A variant, nlinarith, does some basic preprocessing to handle some nonlinear goals.

The option set_option trace.linarith true will trace certain intermediate stages of the linarith routine.

🔗tactic
linear_combination

The linear_combination tactic attempts to prove an (in)equality goal by exhibiting it as a specified linear combination of (in)equality hypotheses, or other (in)equality proof terms, modulo (A) moving terms between the LHS and RHS of the (in)equalities, and (B) a normalization tactic which by default is ring-normalization.

Example usage:

example {a b : ℚ} (h1 : a = 1) (h2 : b = 3) : (a + b) / 2 = 2 := by
  linear_combination (h1 + h2) / 2

example {a b : ℚ} (h1 : a ≤ 1) (h2 : b ≤ 3) : (a + b) / 2 ≤ 2 := by
  linear_combination (h1 + h2) / 2

example {a b : ℚ} : 2 * a * b ≤ a ^ 2 + b ^ 2 := by
  linear_combination sq_nonneg (a - b)

example {x y z w : ℤ} (h₁ : x * z = y ^ 2) (h₂ : y * w = z ^ 2) :
    z * (x * w - y * z) = 0 := by
  linear_combination w * h₁ + y * h₂

example {x : ℚ} (h : x ≥ 5) : x ^ 2 > 2 * x + 11 := by
  linear_combination (x + 3) * h

example {R : Type*} [CommRing R] {a b : R} (h : a = b) : a ^ 2 = b ^ 2 := by
  linear_combination (a + b) * h

example {A : Type*} [AddCommGroup A]
    {x y z : A} (h1 : x + y = 10 • z) (h2 : x - y = 6 • z) :
    2 • x = 2 • (8 • z) := by
  linear_combination (norm := abel) h1 + h2

example (x y : ℤ) (h1 : x * y + 2 * x = 1) (h2 : x = y) :
    x * y = -2 * y + 1 := by
  linear_combination (norm := ring_nf) -2 * h2
  -- leaves goal `⊢ x * y + x * 2 - 1 = 0`

The input e in linear_combination e is a linear combination of proofs of (in)equalities, given as a sum/difference of coefficients multiplied by expressions. The coefficients may be arbitrary expressions (with nonnegativity constraints in the case of inequalities). The expressions can be arbitrary proof terms proving (in)equalities; most commonly they are hypothesis names h1, h2, ....

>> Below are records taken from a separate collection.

-- ==== Sys2Proof/Machine/Persist.lean ====
section
/-! DEFINITION. Persistence interfaces: the drain barrier (R170, R171) and Global Persistent Flush (R169). -/

namespace Sys2Proof.Machine

/-- Lines that a barrier covers: one entry for each dirty way, each holding buffer and each line with a write-through write in flight (R170). -/
def Blk.barrierLines (b : Blk) : List Nat :=
  ((b.velvet.ways.filter fun e => e.2.dirty).map fun e => e.2.lineAt e.1) ++ (b.velvet.bufs.map fun e => e.2.li)
    ++ ((b.path.acc.filter fun x => x.stage == .program && x.req.kind.isWrite).foldl (fun l x => insUniq x.line l) [])

/-- A barrier starts: the eight that may be outstanding, else "busy" (R170); the write is answered at once, OD 0x6040.03 tells of its end (R171). -/
def Blk.openBarrier (b : Blk) (src : Src) : Blk :=
  if 8 ≤ b.path.barriers.length then b.wrote src 0x6040 0x01 0x0A
  else
    let n := (b.cfg 0x6040 0x02 + 1) % 2 ^ 32
    let b1 := (b.onPath fun p => { p with barriers := p.barriers ++ [{ num := n, start := b.now, lines := b.barrierLines }] }).odSet 0x6040 0x02 n
    (if b.works then b1.cleanCovered else b1).wrote src 0x6040 0x01 0

/-- START_BARRIER: a write of OD 0x6040.01 (R170). -/
def execStartBarrier (a : Stamp) (src : Src) (s : State) : Host.Outcome State Fault Refusal :=
  s.command a fun b => b.writeReq src 0x6040 0x01 [1] fun _ c => c.openBarrier src

/-- Event data of a barrier with data loss: its number and the DPAs of the lines that it lost, as many as a record holds (R172, R365, log 96). -/
def barrierData (x : Barrier) : List Byte := leBytes 4 x.num ++ (x.lost.take 31).flatMap fun li => leBytes 6 (dpaOfLine li)

/-- BARRIER_COMPLETION: the oldest barrier, every covered line done, completes with its result (R170, R172). -/
def execBarrierCompletion (a : Stamp) (s : State) : Host.Outcome State Fault Refusal :=
  s.command a fun b =>
    match b.path.barriers with
    | [] => b
    | x :: rest =>
      if x.lines.isEmpty then
        let b1 := (b.onPath fun p => { p with barriers := rest }).odSet 0x6040 0x03 x.num
        let b2 := (b1.odSet 0x6040 0x04 (b2n (!x.lost.isEmpty))).odSet 0x6040 0x06 (min (b.since x.start / 1000) (2 ^ 32 - 1))
        if x.lost.isEmpty then b2 else (b2.bump 0x6040 0x05 1).report { code := 0x6003, data := barrierData x }
      else b

/-- GPF_PHASE1: complete at once (R169). -/
def execGpfPhase1 (a : Stamp) (h : Head) (s : State) : Host.Outcome State Fault Refusal :=
  s.command a fun b => if b.barOpen h then b.emit (.gpf h 1) else b

/-- Writes accepted at either head and not completed. -/
def Blk.openWrites (b : Blk) : List Nat := (b.path.acc.filter fun x => x.req.kind.isWrite).map Acc.rid

/-- GPF_PHASE2: phase 2 waits for the writes accepted before it (R169). -/
def execGpfPhase2 (a : Stamp) (h : Head) (s : State) : Host.Outcome State Fault Refusal :=
  s.command a fun b =>
    if b.barOpen h && (b.head h).gpf.isNone then b.onHead h fun x => { x with gpf := some (b.now, b.openWrites) } else b

/-- GPF_PHASE2_COMPLETE: its writes have completed, or 10 µs have passed (R169). -/
def execGpfPhase2Complete (a : Stamp) (h : Head) (s : State) : Host.Outcome State Fault Refusal :=
  s.command a fun b =>
    match (b.head h).gpf with
    | none => b
    | some (t, rids) =>
      if (rids.all fun r => !b.openWrites.contains r) || decide (t + 10000 ≤ b.now) then (b.onHead h fun x => { x with gpf := none }).emit (.gpf h 2) else b

end Sys2Proof.Machine
end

The left and right sides of all the (in)equalities should have the same type α, and the coefficients should also have type α. For full functionality α should be a commutative ring -- strictly speaking, a commutative semiring with "cancellative" addition (in the semiring case, negation and subtraction will be handled "formally" as if operating in the enveloping ring). If a nonstandard normalization is used (for example abel or skip), the tactic will work over types α with less algebraic structure: for equalities, the minimum is instances of [Add α] [IsRightCancelAdd α] together with instances of whatever operations are used in the tactic call.

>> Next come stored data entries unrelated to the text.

-- ==== Sys2Proof/Machine/Muslin.lean ====
section
/-! DEFINITION. Muslin: the staging set, the consistency rules, the single-instant apply and its persistence (R272 to R279), and the sessions of the transports (R265, R266). -/

namespace Sys2Proof.Machine

/-! ### The staging set (R272) -/

/-- A selector of the event table of R397. -/
def selectorOk (v : Nat) : Bool :=
  let event := fld v 16 8
  let unit := fld v 8 8
  match fld v 24 8 with
  | 0 => event == 0
  | 1 => decide (1 ≤ event) && decide (event ≤ 6)
  | 2 => decide (1 ≤ event) && decide (event ≤ 8) && (decide (unit ≤ 31) || unit == 255)
  | 3 => decide (1 ≤ event) && decide (event ≤ 4)
  | 4 => decide (1 ≤ event) && decide (event ≤ 2) && (decide (unit ≤ 63) || unit == 255)
  | _ => false

/-- A value that is staged has the entry's own further range (R396). -/
def stageRange (idx v : Nat) : Bool := if 0x8980 ≤ idx ∧ idx ≤ 0x8AFF then selectorOk v else true

/-- The set with an entry's value, none when it would be past 1,024 entries or 64 KiB. -/
def Muslin.stagePut (m : Muslin) (key : Nat) (val : List Byte) : Option (NMap (List Byte)) :=
  let l := m.staged.put key val
  if l.length ≤ 1024 ∧ ({ m with staged := l } : Muslin).bytes ≤ 65536 then some l else none

/-- A transport may stage now: the set is idle, or its own and not committed (R272, R273). -/
def Muslin.mayStage (m : Muslin) (t : Nat) : Bool := m.state == 0 || (m.state == 1 && m.owner == t)

/-- A Stage that has passed the checks of R270. -/
def Blk.stageAction (b : Blk) (src : Src) (idx sub : Nat) (val : List Byte) : Blk :=
  let done (c : Blk) (st : Nat) : Blk := c.reply src { op := 3, idx := idx, sub := sub, st := st }
  if !stageRange idx (leNat val) then done b 8
  else if !b.muslin.mayStage (transOf src) then done b 0x0A
  else match b.muslin.stagePut (odKey idx sub) val with
    | none => done b 8
    | some l => done (b.onMuslin fun m => { m with state := 1, owner := transOf src, staged := l, lastAct := b.now }) 0

/-- STAGE (R270, R272). -/
def execStage (a : Stamp) (src : Src) (idx : BitVec 16) (sub : BitVec 8) (val : List Byte) (s : State) : Host.Outcome State Fault Refusal :=
  s.command a fun b => b.admitReq src { op := 3, idx := idx.toNat, sub := sub.toNat, w67 := val.length, data := val } fun c =>
    let st := c.checkWrite src true idx.toNat sub.toNat val
    if st = 0 then c.stageAction src idx.toNat sub.toNat val else c.reply src { op := 3, idx := idx.toNat, sub := sub.toNat, st := st }

/-- Defaults that a write of OD 0x1200.0D stages: every RWP entry outside the calibration set and the Damask key entries, OD 0x6820 (R268). -/
def stagedDefaults : List (Nat × List Byte) :=
  (odPersistent.filter fun e => e.1 / 256 != 0x6820).map fun e =>
    (e.1, leBytes (((odRow? (e.1 / 256) (e.1 % 256)).map fun r => odTypeLen r.ty).getD 0) e.2)

/-- The defaults enter the staging set, each in place of an earlier staged value (R268). -/
def Blk.defaultsAction (b : Blk) (src : Src) : Blk :=
  if !b.muslin.mayStage (transOf src) then b.wrote src 0x1200 0x0D 0x0A
  else
    let l := stagedDefaults.foldl (fun m e => m.put e.1 e.2) b.muslin.staged
    if l.length ≤ 1024 ∧ ({ b.muslin with staged := l } : Muslin).bytes ≤ 65536 then
      (b.onMuslin fun m => { m with state := 1, owner := transOf src, staged := l, lastAct := b.now }).wrote src 0x1200 0x0D 0
    else b.wrote src 0x1200 0x0D 8

/-- STAGE_DEFAULTS: a write of OD 0x1200.0D (R268). -/
def execStageDefaults (a : Stamp) (src : Src) (s : State) : Host.Outcome State Fault Refusal :=
  s.command a fun b => b.writeReq src 0x1200 0x0D [1] fun _ c => c.defaultsAction src

/-! ### Commit, abort, status (R273, R274) -/

/-- The apply instant that a Commit names: 0 immediate, 1 next mode boundary, 2 a tick. -/
def applyAtOf (inst tick : Nat) : Option ApplyAt := match inst with
  | 0 => some .immediate
  | 1 => some .modeBoundary
  | 2 => some (.tick tick)
  | _ => none

/-- COMMIT: the set is to be checked; it is answered at the end of the checking, or, immediate, of the apply (R273). Any other apply instant is out of range. -/
def execCommit (a : Stamp) (src : Src) (inst : BitVec 8) (tick : BitVec 48) (s : State) : Host.Outcome State Fault Refusal :=
  s.command a fun b => b.admitReq src { op := 4, data := leBytes 1 inst.toNat ++ leBytes 6 tick.toNat } fun c =>
    match applyAtOf inst.toNat tick.toNat with
    | none => c.reply src { op := 4, st := 8 }
    | some w =>
      if c.muslin.state = 0 then c.reply src { op := 4, st := 0x0C }
      else if c.muslin.owner ≠ transOf src ∨ c.muslin.state ≠ 1 then c.reply src { op := 4, st := 0x0A }
      else c.onMuslin fun m => { m with state := 2, level := c.level src, when_ := w, modeAt := c.eff, opAt := c.opTime, reply := some src, lastAct := c.now }

/-- ABORT: in states 1 and 3 the set is discarded (R270, R273). -/
def execAbort (a : Stamp) (src : Src) (s : State) : Host.Outcome State Fault Refusal :=
  s.command a fun b => b.admitReq src { op := 5 } fun c =>
    if c.muslin.state = 0 then c.reply src { op := 5, st := 0x0C }
    else if c.muslin.owner = transOf src ∧ (c.muslin.state = 1 ∨ c.muslin.state = 3) then (c.discardStaged 3 0).reply src { op := 5, st := 0 }
    else c.reply src { op := 5, st := 0x0A }

/-- STATUS: the Muslin state and the number of staged entries (R270). -/
def execStatus (a : Stamp) (src : Src) (s : State) : Host.Outcome State Fault Refusal :=
  s.command a fun b => b.admitReq src { op := 6 } fun c => c.reply src { op := 6, st := 0, staged := c.muslin.staged.length, mst := c.muslin.state }

/-- STAGING_TIMEOUT: the owner has been silent for OD 0x1200.0C seconds in state 1 (R272). -/
def execStagingTimeout (a : Stamp) (s : State) : Host.Outcome State Fault Refusal :=
  s.command a fun b =>
    if b.muslin.state = 1 ∧ b.cfg 0x1200 0x0C * 1000000000 ≤ b.since b.muslin.lastAct then b.discardStaged 5 0 else b

/-! ### The consistency rules (R275) -/

/-- A value as it stands after the commit: staged, else in effect. -/
def Blk.merged (b : Blk) (idx sub : Nat) : Nat := match b.muslin.staged.find (odKey idx sub) with
  | some v => leNat v
  | none => b.odNumber b.muslin.owner idx sub

/-- Keys of the staged entries with their rows. -/
def Blk.stagedRows (b : Blk) : List (Nat × OdRow) := b.muslin.staged.filterMap fun e => (odRow? (e.1 / 256) (e.1 % 256)).map fun r => (e.1, r)

/-- A staged entry is RWP. -/
def Blk.stagesRwp (b : Blk) : Bool := b.stagedRows.any fun e => e.2.acc == .rwp

/-- A staged entry belongs to the calibration set. -/
def Blk.stagesCal (b : Blk) : Bool := b.muslin.staged.any fun e => odCal e.1

/-- Rule 8 for a sequencer slot: a device slot is not unused, a used external one has a nominal, and a used slot's thresholds stand in their ranges of R347, the fall below the good one. -/
def Blk.slotRule (b : Blk) (s : Nat) : Bool :=
  let mode := b.merged (0x7010 + s) 1
  let n := b.merged (0x7010 + s) 2
  let good := b.merged (0x7010 + s) 3
  let fall := b.merged (0x7010 + s) 4
  if mode = 0 then decide (7 ≤ s)
  else (decide (s < 7) || decide (0 < n)) && decide (fall < good) && decide (85 * n ≤ 100 * good) && decide (100 * good ≤ 97 * n) && decide (5 * n ≤ 100 * fall) && decide (100 * fall ≤ 50 * n)

/-- Bytes of one persistent-parameter copy, 16 B for each RWP entry taken as an upper bound (rule 10). -/
def copyBytes : Nat := 16 * odPersistent.length

/-- Rule n holds. -/
def Blk.ruleHolds (b : Blk) (shadowOk : Bool) (n : Nat) : Bool :=
  let m := b.muslin
  match n with
  | 1 => b.stagedRows.all fun e => decide (e.2.wlevel ≤ m.level) && e.2.trans.testBit (m.owner - 1)
  | 2 => m.staged.all fun e => b.modeAllows (e.1 / 256) (e.1 % 256)
  | 3 => !b.stagesRwp || b.nvwp
  | 4 => !b.stagesCal || (b.gauze.calOpen.isSome && b.nvwp)
  | 5 => match m.when_ with
    | .tick t => decide (m.opAt + 1 ≤ t) && decide (t ≤ m.opAt + 86400000)
    | _ => true
  | 6 => decide (b.merged 0x5820 0x02 ≤ b.merged 0x5820 0x01)
  | 7 => m.owner == 3 || !(b.merged 0x2000 0x05 == 0 && b.merged 0x2400 0x05 == 0)
  | 8 => (List.range 12).all b.slotRule
  | 9 => b.merged 0x1230 0x05 == 0 || b.can.macKey.isSome
  | 10 => decide (copyBytes ≤ 131072)
  | _ => shadowOk

/-- The first of some rules that is violated. -/
def Blk.brokenRule (b : Blk) (shadowOk : Bool) (rules : List Nat) : Option Nat := rules.find? fun n => !b.ruleHolds shadowOk n

/-- A set fails a rule: its number is kept, the failure counted, and the set discarded. -/
def Blk.failCommit (b : Blk) (result rule : Nat) : Blk := ((b.odSet 0x1200 0x06 rule).bump 0x1200 0x09 1).discardStaged result rule

/-- COMMIT_CHECK_END: the rules in number order, the last on whether every shadow bank loaded with the right CRC (R273, R275). -/
def execCommitCheckEnd (a : Stamp) (shadowOk : Bool) (s : State) : Host.Outcome State Fault Refusal :=
  s.command a fun b =>
    if b.muslin.state ≠ 2 then b
    else match b.brokenRule shadowOk [1, 2, 3, 4, 5, 6, 7, 8, 9, 10, 11] with
      | some n => b.failCommit 1 n
      | none =>
        let b1 := b.onMuslin fun m => { m with state := 3 }
        match b.muslin.when_, b.muslin.reply with
        | .immediate, _ => b1
        | _, some src => (b1.onMuslin fun m => { m with reply := none }).reply src { op := 4, st := 0 }
        | _, none => b1

/-! ### The apply (R274, R276 to R278) -/

/-- The apply instant has been reached (R274). -/
def Blk.instantReached (b : Blk) : Bool := match b.muslin.when_ with
  | .immediate => true
  | .modeBoundary => b.eff != b.muslin.modeAt
  | .tick t => decide (t ≤ b.opTime)

/-- Clock domain whose blocks hold the value of an index: heads and fabric FAB, channels JCH, Damask CRY, Canvas and CAN FD AON, engines the rest. -/
def odDomain (idx : Nat) : Dom :=
  if (0x2000 ≤ idx ∧ idx < 0x2800) ∨ (0x6000 ≤ idx ∧ idx < 0x6800) then .fab
  else if 0x3000 ≤ idx ∧ idx < 0x4000 then .jch
  else if 0x6800 ≤ idx ∧ idx < 0x7000 then .cry
  else if idx = 0x1230 ∨ (0x7000 ≤ idx ∧ idx < 0x7400) then .aon
  else .eng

The variant linear_combination (norm := tac) e specifies explicitly the "normalization tactic" tac to be run on the subgoal(s) after constructing the linear combination.

  • The default normalization tactic is ring1 (for equalities) or Mathlib.Tactic.Ring.prove{LE,LT} (for inequalities). These are finishing tactics: they close the goal or fail.

  • When working in algebraic categories other than commutative rings -- for example fields, abelian groups, modules -- it is sometimes useful to use normalization tactics adapted to those categories (field_simp, abel, module).

  • To skip normalization entirely, use skip as the normalization tactic.

  • The linear_combination tactic creates a linear combination by adding the provided (in)equalities together from left to right, so if tac is not invariant under commutation of additive expressions, then the order of the input hypotheses can matter.

The variant linear_combination (exp := n) e will take the goal to the nth power before subtracting the combination e. In other words, if the goal is t1 = t2, linear_combination (exp := n) e will change the goal to (t1 - t2)^n = 0 before proceeding as above. This variant is implemented only for linear combinations of equalities (i.e., not for inequalities).

🔗tactic
linear_combination'

linear_combination' attempts to simplify the target by creating a linear combination of a list of equalities and subtracting it from the target. The tactic will create a linear combination by adding the equalities together from left to right, so the order of the input hypotheses does matter. If the norm field of the tactic is set to skip, then the tactic will simply set the user up to prove their target using the linear combination instead of normalizing the subtraction.

Note: There is also a similar tactic linear_combination (no prime); this version is provided for backward compatibility. Compared to this tactic, linear_combination:

  • drops the syntax for reversing an equation, instead offering this operation using the - syntax

  • does not support multiplication of two hypotheses (h1 * h2), division by a hypothesis (3 / h), or inversion of a hypothesis (h⁻¹)

  • produces noisy output when the user adds or subtracts a constant to a hypothesis (h + 3)

Note: The left and right sides of all the equalities should have the same type, and the coefficients should also have this type. There must be instances of Mul and AddGroup for this type.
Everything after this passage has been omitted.